In other words, by configuring a wearable sensor by combining multiple gloves with different functions, the function of the wearable sensor can be changed by changing the combination of gloves. The wearable sensor 11 in Example 1 may have an inner glove 12 and an outer glove 13 as at least two layers that at least partially overlap and are included in a layered body that surrounds the body between the wrist and the fingertips.

The inner glove 12 has a sensor 21, wiring 22, and a printed circuit board 23. The inner glove 12 has at least one sensor, and multiple types of sensors may be used simultaneously. In Figure 2, only some of the sensors 21 are labeled with reference numerals, but large black circles may represent the sensors 21. Although only some of the wiring 22 is labeled with reference numerals, it is understood that the wires connecting the sensors 21 and the printed circuit board 23 are the wiring 22. In Figure 2, for the wearable sensor 11, the sensor 21, wiring 22, printed circuit board 23, and button 14 (described later) of the inner glove 12 are located inside the outer glove, but are drawn with solid lines for clarity. The inner glove 12 may be made of a variety of materials, including natural or synthetic film, cloth, and leather. The inner glove 12 may also be made of sewn or glued cloth, or may be molded from a material using a mold.

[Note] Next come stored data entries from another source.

-- ==== Sys2Proof/Tests/Slice0.lean ====
section
/-! SUPPORT. Sys2Proof/Tests/Slice0.lean: the author's own tests: an ill-formed term for each check of WellFormed, and for each statement with hypotheses a concrete state and operands that meet them, with what the rule gives there where it is a fixed value. -/

namespace Sys2Proof.Tests

open Sys2Proof.Machine Sys2Proof.Safety

set_option Elab.async false

/-! ### The machine the tests start from -/

/-- The state after a command. -/
def after (c : Instr) (s : State) : State :=
  match exec c s with
  | .next t => t
  | .fault _ => State.reset
  | .refused _ => State.reset

/-- A started instance: ready, every tile powered and locked, 2^15 bricks of backing store, GT at 1,000,000. -/
def env0 : Env :=
  let e := Env.reset Integration.default
  { e with
    clk := { e.clk with gt := 1000000, gtPrev := 999360, per := 40, settle := 0, edgeCyc := 40000 },
    pwr := { e.pwr with enable := true, ready := true, ptiles := (List.range 36).map (fun k => (k, { powered := true, asleep := false, lock := 2 })) },
    kp := { e.kp with bsLog2 := 21 } }

/-- A valid brick of partition 0 and group 0. -/
def brick (t : BType) (g : BitVec 8) (b : Body) : Brick := { Brick.never with valid := true, typ := t, gen := g, body := b }

/-- A running ring of 16 entries. -/
def cfg4 : RingCfg := { RingCfg.init with base := 0x10000, log2 := 4 }

/-- Agents 0 to 7 in partition 0, its ring 0, the keeper ring and both completion rings enabled; no brick yet. -/
def dp0 : Dp :=
  { Dp.reset with
    ag := [(0, { AgReg.init with en := 0xFF })],
    parts := [(0, { Part.init with qb := 100, qg := 300, ub := 5, gmask := [(0, 0x1F)] })],
    rings := [(0, { SubRing.init with cfg := cfg4, state := .running }), (1, { SubRing.init with cfg := cfg4, state := .running }),
              (128, { SubRing.init with cfg := cfg4, state := .running })],
    cmpl := [(0, { OutRing.init with cfg := cfg4, state := .running }), (16, { OutRing.init with cfg := cfg4, state := .running })] }

/-- Brick b placed at index i, resident and clean on its home tile. -/
def place (d : Dp) (i : Nat) (b : Brick) : Dp :=
  let t := homeOf env0 i
  setTile (setBrick d i b) t { tileOf d t with slots := (tileOf d t).slots ++ [(.brick i, false)] }

def st (d : Dp) : State := { env := env0, dp := d, pending := [] }

/-- A request of agent (0, 0), gang 0. -/
def req (i : Nat) (b : Brick) (c : BitVec 16) (bs : List Beat) : Req :=
  { slot := 0, rid := 7, handle := brickHandle env0 i b, gang := 0, flags := 0, count := c, tag := 0, beats := bs }

/-- Status, COURSE and VALUE of the responses in the net. -/
def answers (s : State) : List (Status × Word × Dword) :=
  s.dp.net.filterMap (fun g => match g.body with | .resp _ a => some (a.status, a.course, a.value) | _ => none)

/-- Where the releases and watchers' copies in the net go, and what they say. -/
def rels (s : State) : List (Port × Rel) :=
  s.dp.net.filterMap (fun g => match g.body with | .release r => some (g.dst, r) | .watcher r => some (g.dst, r) | _ => none)

/-- Where the combined partials in the net go: count, contributions, lane sums and bytes. -/
def partials (s : State) : List (Port × Nat × Nat × List Int × Nat) :=
  s.dp.net.filterMap (fun g => match g.body with
    | .arrival a => (match a.pay with | .acc p n => some (g.dst, a.count, p.cnt, p.lanes.map (fun l => l.a), n) | _ => none)
    | _ => none)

The items to be measured and the type of sensor to be used vary depending on the movements of the person being measured while wearing the wearable sensor, so it is desirable to select gloves with sensors appropriate to the person's movements. Items to be measured include, for example, bending and straightening of the fingers, pressure on the hand, acceleration when moving the hand, and work noise, and sensors to be used include, for example, strain sensors, pressure sensors, acceleration sensors, and microphones.

To summarize, the sensors may specifically be pressure sensors, strain sensors, acceleration sensors, gyro sensors, geomagnetic sensors, distance sensors, contact sensors, temperature sensors, Hall elements, and microphones. Table 1 shows examples of the arrangement of sensors and alarm units for the inner and outer layers of at least two layers of the wearable sensor.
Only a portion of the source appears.